Writing About Living: My Corinthian Comments

These are not the kinds of things that academics admit to. That is why I have spent two years tied up in knots about merging my lived experiences with my data. But, even if I didn’t have years of experience working in for-profit colleges I would be closer to recent stories than most.

My cousin is enrolled in Everest. I begged her not to but how do you piss vinegar on the dreams of someone you love? You don’t and there isn’t enough erudition in the world to change that. Two months ago she saw a post on my Facebook about Corinthian’s financial/regulatory troubles. As one does where I’m from, she had her mother call my mother to find out what was going on. That call traveled 300 miles to find out what she hadn’t been told at the school that’s five miles from her in central North Carolina.

Another family member is enrolled in Strayer. She is a veteran and a single mom. She knows what I study but thinks it’s about people like my cousin who are working on certificates and not people like her who are working on graduate degrees.

In the communities I have participated in for over two years now, the cognitive dissonance is stunning but not. Students enrolled in for-profit doctorate programs are shaking their heads at those poor Everest students.

For two years now I have been writing a book. It has been a struggle precisely because I did not know where I stopped and the research began. The first draft aimed for lofty erudition. It failed like heavy cake. The second draft was so self-concious about being “one of them” that I qualified every sentence with fifteen footnotes. People – real, important scholarly people – told me I should not write books. I don’t have the right title or the right pedigree. Only they’ve said it more meanly. But I wrote the book because I know too many people who cannot write their books. I am related to some of them. In the end the book is research, a lot of it. But it is also a story, a personal one. Kinda like the whole mess of a failed markets allowed to fail the most vulnerable of us is about both numbers and stories.

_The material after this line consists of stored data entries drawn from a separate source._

/-! ### Snapshots and the 1PPS pins -/

theorem State.onRead_on {s : State} {off d : Nat} (t : State) (v : Nat) (hd : domainOf off = some d) (hon : s.domOn d = true) :
    s.onRead off t v = t.emit (.readData off v) := by
  simp only [State.onRead, hd, hon, if_true]

theorem State.ppsEdge_ignored {s : State} {falling : Bool} {ns : Nat}
    (h : s.bit TB_PPS_CTRL_IN_EN = false ∨ falling ≠ s.bit TB_PPS_CTRL_IN_EDGE ∨ ns < 100) : s.ppsEdge falling ns = s := if_pos h

/-- The PPS input capture registers loaded with the present time (R53). -/
def State.ppsCaptured (s : State) : State :=
  ((s.setReg TB_PPS_IN_NS (nsOf s.tb.now)).setReg TB_PPS_IN_SEC_LO (secOf s.tb.now % 4294967296)).setReg TB_PPS_IN_SEC_HI
    (secOf s.tb.now / 4294967296 % 65536)

theorem State.ppsCaptured_fld {s : State} {x : Fld} (hns : x.off ≠ TB_PPS_IN_NS) (hlo : x.off ≠ TB_PPS_IN_SEC_LO)
    (hhi : x.off ≠ TB_PPS_IN_SEC_HI) : s.ppsCaptured.fld x = s.fld x := by
  simp [State.ppsCaptured, hns, hlo, hhi]

theorem State.ppsCaptured_tracking (s : State) : s.ppsCaptured.tracking = s.tracking := by
  unfold State.tracking
  rw [State.ppsCaptured_fld (by decide) (by decide) (by decide)]

theorem State.ppsEdge_captured {s : State} {falling : Bool} {ns : Nat} (hen : s.bit TB_PPS_CTRL_IN_EN = true)
    (hedge : falling = s.bit TB_PPS_CTRL_IN_EDGE) (hns : 100 ≤ ns) :
    s.ppsEdge falling ns = if s.fld TB_PTP_CFG_SOURCE = 2 ∧ s.tracking = true ∧ unitUs < fromSecond s.tb.now then
      s.ppsCaptured.raise TB_STATUS_PPS_JUMP else s.ppsCaptured := by
  have hgo : ¬(s.bit TB_PPS_CTRL_IN_EN = false ∨ falling ≠ s.bit TB_PPS_CTRL_IN_EDGE ∨ ns < 100) := by
    simp [hen, hedge, hns]
  have hsource : s.ppsCaptured.fld TB_PTP_CFG_SOURCE = s.fld TB_PTP_CFG_SOURCE :=
    State.ppsCaptured_fld (by decide) (by decide) (by decide)
  rw [← hsource, ← s.ppsCaptured_tracking]
  exact if_neg hgo

/-- Settles O29: each register load is the model's own definition, and time runs without touching the register file
(`State.runTo_frame`). -/
theorem snapshotsAndPpsPulses : Obligations.SnapshotsAndPpsPulses := by
  refine ⟨?snapshot, fun id s => rfl, ?source, ?capture, ?rise, ?off, ?fall, ?edge, ?ignored⟩
  case snapshot => exact fun v s htrigger => congrArg _ (if_pos htrigger)
  case source =>
    intro v s htrack
    simp only [exec, execTbPtpCfgWrite, State.writePtp, State.enterHoldover_idle 4 htrack]
    exact ⟨rfl, rfl⟩
  case capture => exact fun c d s hd hon => congrArg _ (State.onRead_on _ _ hd hon)
  case rise =>
    intro s hen
    simp only [exec, execPpsOutEdge, State.ppsRise, hen, if_true, State.ppsWidth, State.runTo_fld]
    rfl
  case off =>
    intro s hen
    simp [exec, execPpsOutEdge, State.ppsRise, hen]
  case fall => exact fun s hhigh => congrArg _ (if_pos hhigh)
  case edge =>
    rintro falling ns s t hen hedge hns rfl
    have hcap := State.ppsEdge_captured hen hedge hns
    refine ⟨?quiet, ?jump⟩
    case quiet =>
      intro hquiet
      have hnot : ¬(s.fld TB_PTP_CFG_SOURCE = 2 ∧ s.tracking = true ∧ unitUs < fromSecond s.tb.now) := by
        rintro ⟨hsrc, htrack, hfar⟩
        rcases hquiet with h | h | h
        · exact h hsrc
        · simp [htrack] at h
        · omega
      exact congrArg _ (hcap.trans (if_neg hnot))
    case jump => exact fun hsrc htrack hfar => congrArg _ (hcap.trans (if_pos ⟨hsrc, htrack, hfar⟩))
  case ignored => exact fun falling ns s h => congrArg _ (State.ppsEdge_ignored h)

/-! ### PTP messages -/

theorem State.ptpReceive_off {s : State} {w : Nat} (m : PtpMessage) (hoff : s.ptpOn w = false) : s.ptpReceive w m = s := if_pos hoff

theorem State.ptpTransmit_off {s : State} {w : Nat} (k : PtpTransmit) (b : List Byte) (hoff : s.ptpOn w = false) :
    s.ptpTransmit w k b = s := if_pos hoff

/-- A queued timestamp leaves the register file, but for the count of those dropped, alone. -/
theorem State.queueStamp_fld (s : State) (w t : Nat) (x : Fld) (hx : x.off ≠ ETH_TS_DROP w) : (s.queueStamp w t).fld x = s.fld x := by
  unfold State.queueStamp
  split
  · rfl
  · exact s.fld_setReg_ne x _ _ hx

theorem ptpCfg_off_ne_tsDrop (w : Nat) : TB_PTP_CFG ≠ ETH_TS_DROP w := by
  unfold TB_PTP_CFG ETH_TS_DROP
  omega
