-- ==== Sys2Proof/Machine/Ops.lean ====
section
/-! DEFINITION. The named operations over the state: byte buffers, lanes, byte order, answering the host, presenting a
command (44_sequencer R180 to R182, 60_exceptions R201) and the reset input (70_reset R230). -/

namespace Sys2Proof.Machine

/-! Byte buffers (R27, R28). -/

/-- `BUF.byte(k)`. -/
def byteAt : Memory → Nat → Byte
  | [], _ => 0#8
  | (a, v) :: m, k => if a = k then v else byteAt m k

/-- Put a cell in front, unless it holds what an unlisted byte reads as. -/
def consCell (k : Nat) (v : Byte) (m : Memory) : Memory := if v = 0#8 then m else (k, v) :: m

/-- `BUF.byte(k) <- v`, keeping the canonical form. -/
def setByte : Memory → Nat → Byte → Memory
  | [], k, v => consCell k v []
  | (a, w) :: m, k, v =>
    if k < a then consCell k v ((a, w) :: m)
    else if k = a then consCell k v m
    else (a, w) :: setByte m k v

/-- The buffer whose bytes `lo .. lo+n-1` are given by `f`, all others 0. -/
def bytesFrom (f : Nat → Byte) : Nat → Nat → Memory
  | 0, _ => []
  | n + 1, lo => consCell lo (f lo) (bytesFrom f n (lo + 1))

/-- Four bytes written at `k`, the lowest from bits 7:0 (R53, R56). -/
def setWord (m : Memory) (k : Nat) (v : Word) : Memory :=
  setByte (setByte (setByte (setByte m k (v.extractLsb' 0 8)) (k + 1) (v.extractLsb' 8 8)) (k + 2) (v.extractLsb' 16 8))
    (k + 3) (v.extractLsb' 24 8)

/-- The canonical form of a buffer of 256 bytes, from byte `lo` on: byte numbers strictly rising and below 256, no value 0. -/
def Memory.wfFrom : Nat → Memory → Bool
  | _, [] => true
  | lo, (a, v) :: m => decide (lo ≤ a) && decide (a < 256) && v != 0#8 && Memory.wfFrom (a + 1) m

/-- The canonical form of a buffer (DESIGN CHOICE, log 14). -/
def Memory.wf (m : Memory) : Bool := Memory.wfFrom 0 m

/-! Byte order (R56, R57). -/

/-- `sum of f(j) * 2^(8j)` over `j < n`: little-endian bytes as a number (R10, `lane_of`). -/
def leNat (f : Nat → Byte) : Nat → Nat
  | 0 => 0
  | n + 1 => leNat f n + (f n).toNat * 2 ^ (8 * n)

/-- The 32-bit word of four bytes (R52, R56). -/
def leWord (f : Nat → Byte) : Word := BitVec.ofNat 32 (leNat f 4)

/-- The 128-bit lane of sixteen bytes (R57). -/
def leLane (f : Nat → Byte) : Lane := BitVec.ofNat 128 (leNat f 16)

/-- Byte `j` of a lane: bits `8j+7 : 8j` (R10, `put_lane`; R32). -/
def laneByte (v : Lane) (j : Nat) : Byte := v.extractLsb' (8 * j) 8

/-! Lanes (R20). -/

/-- `S[i]`. A lane number above 15, which no rule forms, reads 0 here (DESIGN CHOICE, log 12). -/
def laneAt (S : Lanes) (i : Nat) : Lane := if h : i < 16 then S[i] else 0#128

/-- The register file whose lane `i` is `f i`. -/
def lanesOf (f : Nat → Lane) : Lanes := Vector.ofFn fun i : Fin 16 => f i.val

/-- Write lanes `0 .. w-1` all at once, each computed from values before the layer (R12); the others stay. -/
def layer (w : Nat) (f : Nat → Lane) (S : Lanes) : Lanes := lanesOf fun i => if i < w then f i else laneAt S i

/-! Answering the host. -/

/-- The host's access is answered by `r`. -/
def State.answer (s : State) (r : Reply) : State := { s with replies := r :: s.replies }

/-! Presenting a command. -/

/-- The canonical check of R102. -/
def canon (c : Params) (v : Lane) : Bool := decide (v.toNat < c.P)

/-- `accept(op)` (R182): STATUS, ROUND <- 0, and the whole register file from the command's load. -/
def State.accept (s : State) (i : Instr) (loaded : Lanes) : State :=
  { s.flagAccepted i with round := 0#32, lanes := loaded }

/-- `check` for a decoded command (R181): the first error that applies, given the command's length limit and its input
lanes or elements. The input is looked at only when the length is legal. -/
def check (c : Params) (limit : Nat) (input : List Lane) (s : State) : Option Err :=
  if s.busy then some .busy
  else if limit < s.inlen.toNat then some .inputTooLong
  else if input.all (canon c) then none
  else some .noncanonical

/-- `present` for a decoded command (R180): reject with the first error, or accept. -/
def State.present (s : State) (c : Params) (i : Instr) (limit : Nat) (input : List Lane) (loaded : Lanes) : State :=
  match check c limit input s with
  | some e => s.reject e
  | none => s.accept i loaded

/-- `present` for a word that is no command: BUSY comes before BAD_COMMAND (R181, R203). -/
def State.presentIllegal (s : State) : State := s.reject (if s.busy then .busy else .badCommand)

/-! The reset input. -/

/-- Every piece of FMPP's state at its reset value, the reset input at `level`; what the host has seen and what is still to
come are not FMPP's and stay (R230). -/
def State.initialised (s : State) (level : Bool) : State :=
  { State.reset with resetIn := level, pending := s.pending, replies := s.replies, draws := s.draws }

end Sys2Proof.Machine
end

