-- ==== Sys2Proof/Machine/Operands.lean ====
section
/-! DEFINITION. Operand assembly and output encoding (30_encoding R87 to R89; 42_fixed_width R146; 43_sponge R164, R166). -/

namespace Sys2Proof.Machine

/-- `lane_of(buf, i)`: bytes `16i .. 16i+15`, little-endian (R10, R88). -/
def laneOf (buf : Memory) (i : Nat) : Lane := leLane fun j => byteAt buf (16 * i + j)

/-- Lane `i` of `load_fixed(n)`: input byte `k < n` is byte `k mod 16` of lane `k div 16`, the rest is 0 (R58, R87). -/
def loadFixedLane (buf : Memory) (n i : Nat) : Lane :=
  leLane fun j => if 16 * i + j < n then byteAt buf (16 * i + j) else 0#8

/-- The six lanes of `load_fixed(n)` (R87), which acceptance checks (R181). -/
def fixedInput (buf : Memory) (n : Nat) : List Lane := (List.range 6).map (loadFixedLane buf n)

/-- `S[0..5] <- load_fixed(n)` over a zeroed register file (R182). -/
def loadFixed (buf : Memory) (n : Nat) : Lanes := lanesOf fun i => if i < 6 then loadFixedLane buf n i else 0#128

/-- The elements `0 .. n-1`, which acceptance checks (R88, R181). -/
def elementInput (buf : Memory) (n : Nat) : List Lane := (List.range n).map (laneOf buf)

/-- `S[i] <- lane_of(INBUF, i)` for `i < n` over a zeroed register file (R162, R165, R182). -/
def loadElements (buf : Memory) (n : Nat) : Lanes := lanesOf fun i => if i < n then laneOf buf i else 0#128

/-- OUTBUF after a completion: lanes `0 .. n-1` as 16-byte blocks, every further byte 0 (R28, R89). -/
def resultBytes (S : Lanes) (n : Nat) : Memory :=
  bytesFrom (fun k => if k < 16 * n then laneByte (laneAt S (k / 16)) (k % 16) else 0#8) 256 0

end Sys2Proof.Machine
end

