-- ==== Sys2Proof/Laws/Lanes.lean ====
section
/-! SUPPORT. The state register file lane by lane: one lemma per layer, saying what every lane holds after it. -/

namespace Sys2Proof.Machine

theorem laneAt_lanesOf (f : Nat → Lane) (i : Nat) : laneAt (lanesOf f) i = if i < 16 then f i else 0#128 := by
  unfold laneAt lanesOf
  split
  · simp
  · rfl

theorem laneAt_large {S : Lanes} {i : Nat} (h : 16 ≤ i) : laneAt S i = 0#128 := dif_neg (by omega)

/-- Two register files with equal lanes are equal. -/
theorem lanes_ext {S T : Lanes} (h : ∀ i < 16, laneAt S i = laneAt T i) : S = T := by
  apply Vector.ext
  intro i hi
  have := h i hi
  rwa [laneAt, dif_pos hi, laneAt, dif_pos hi] at this

/-- Everything a layer of width `w ≤ 16` does. -/
theorem laneAt_layer {w : Nat} (hw : w ≤ 16) (f : Nat → Lane) (S : Lanes) (i : Nat) :
    laneAt (layer w f S) i = if i < w then f i else laneAt S i := by
  unfold layer
  rw [laneAt_lanesOf]
  by_cases h : i < 16
  · rw [if_pos h]
  · rw [if_neg h, if_neg (by omega), laneAt_large (by omega)]

@[simp] theorem laneAt_reset (i : Nat) : laneAt State.reset.lanes i = 0#128 := by
  unfold laneAt
  split
  · exact Vector.getElem_replicate ..
  · rfl

theorem laneAt_arkFlat (c : Params) (t : List Lane) (s : Nat) (S : Lanes) (i : Nat) :
    laneAt (arkFlat c t s S) i = if i < 6 then fadd c (laneAt S i) (romAt t (6 * s + i)) else laneAt S i :=
  laneAt_layer (by decide) _ S i

theorem laneAt_ark2d {c : Params} (hw : c.W ≤ 16) (off col : Nat) (S : Lanes) (i : Nat) :
    laneAt (ark2d c off col S) i = if i < c.W then fadd c (laneAt S i) (matAt c.arkW (off + i) col) else laneAt S i :=
  laneAt_layer hw _ S i

theorem laneAt_sboxAll (c : Params) {w : Nat} (hw : w ≤ 16) (S : Lanes) (i : Nat) :
    laneAt (sboxAll c w S) i = if i < w then sbox c (laneAt S i) else laneAt S i :=
  laneAt_layer hw _ S i

theorem laneAt_sboxLast (c : Params) (S : Lanes) (i : Nat) :
    laneAt (sboxLast c S) i = if i = 5 then sbox c (laneAt S i) else laneAt S i := by
  unfold sboxLast
  rw [laneAt_layer (by decide)]
  by_cases h : i = 5
  · rw [if_pos (by rw [h]; decide), if_pos h]
  · simp only [if_neg h, ite_self]

theorem laneAt_isboxAll (c : Params) {w : Nat} (hw : w ≤ 16) (S : Lanes) (i : Nat) :
    laneAt (isboxAll c w S) i = if i < w then isbox c (laneAt S i) else laneAt S i :=
  laneAt_layer hw _ S i

theorem laneAt_mds (c : Params) (m : List (List Lane)) {w : Nat} (hw : w ≤ 16) (S : Lanes) (i : Nat) :
    laneAt (mds c m w S) i = if i < w then fsum c (fun j => fmul c (matAt m i j) (laneAt S j)) w else laneAt S i :=
  laneAt_layer hw _ S i

theorem laneAt_reverseLanes {w : Nat} (hw : w ≤ 16) (S : Lanes) (i : Nat) :
    laneAt (reverseLanes w S) i = if i < w then laneAt S (w - 1 - i) else laneAt S i :=
  laneAt_layer hw _ S i

theorem laneAt_feistelStep (c : Params) (r : Nat) (S : Lanes) (i : Nat) :
    laneAt (feistelStep c r S) i =
      if i < 6 then
        if i < 5 then fadd c (laneAt S (i + 1)) (sbox c (fadd c (laneAt S 0) (romAt c.rcF r))) else laneAt S 0
      else laneAt S i :=
  laneAt_layer (by decide) _ S i

/-- A layer is what it computes for the lanes it writes. -/
theorem layer_congr {w : Nat} {f g : Nat → Lane} (h : ∀ i < w, f i = g i) (S : Lanes) : layer w f S = layer w g S :=
  lanes_ext fun i hi => by
    rw [layer, layer, laneAt_lanesOf, laneAt_lanesOf, if_pos hi, if_pos hi]
    split
    · next hw => exact h i hw
    · rfl

end Sys2Proof.Machine
end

If you are wondering what happens next for you as a Corinthian student please visit https://studentaid.ed.gov/repay-loans/forgiveness-cancellation/closed-school and https://debtcollective.org

3 thoughts on “Writing About Living: My Corinthian Comments

  1. I would rather read your work than the “scholars” who told you, you couldn’t write a book. Plus, I think they are either trying to keep your competition out of the field if they make such remarks (yes I said jealous) OR they have grown arrogant and have decided not to foster real talent. You are a writer with books inside of you. Don’t let anybody tell you you’re not. Books just take time and they rarely if ever make it on the first cut. I know you don’t need my advice, but certainly don’t buy anyone telling you you can’t or shouldn’t. I obviously feel indignant on your behalf… I love all of your work. It has helped me and mattered to me.

  2. The geographic disconnect x social relations = cognitive dissonance dichotomy needs its own infographic. I hope your book is as multimedia as possible. Don’t let the cult-of-expertise zombies eat your brain.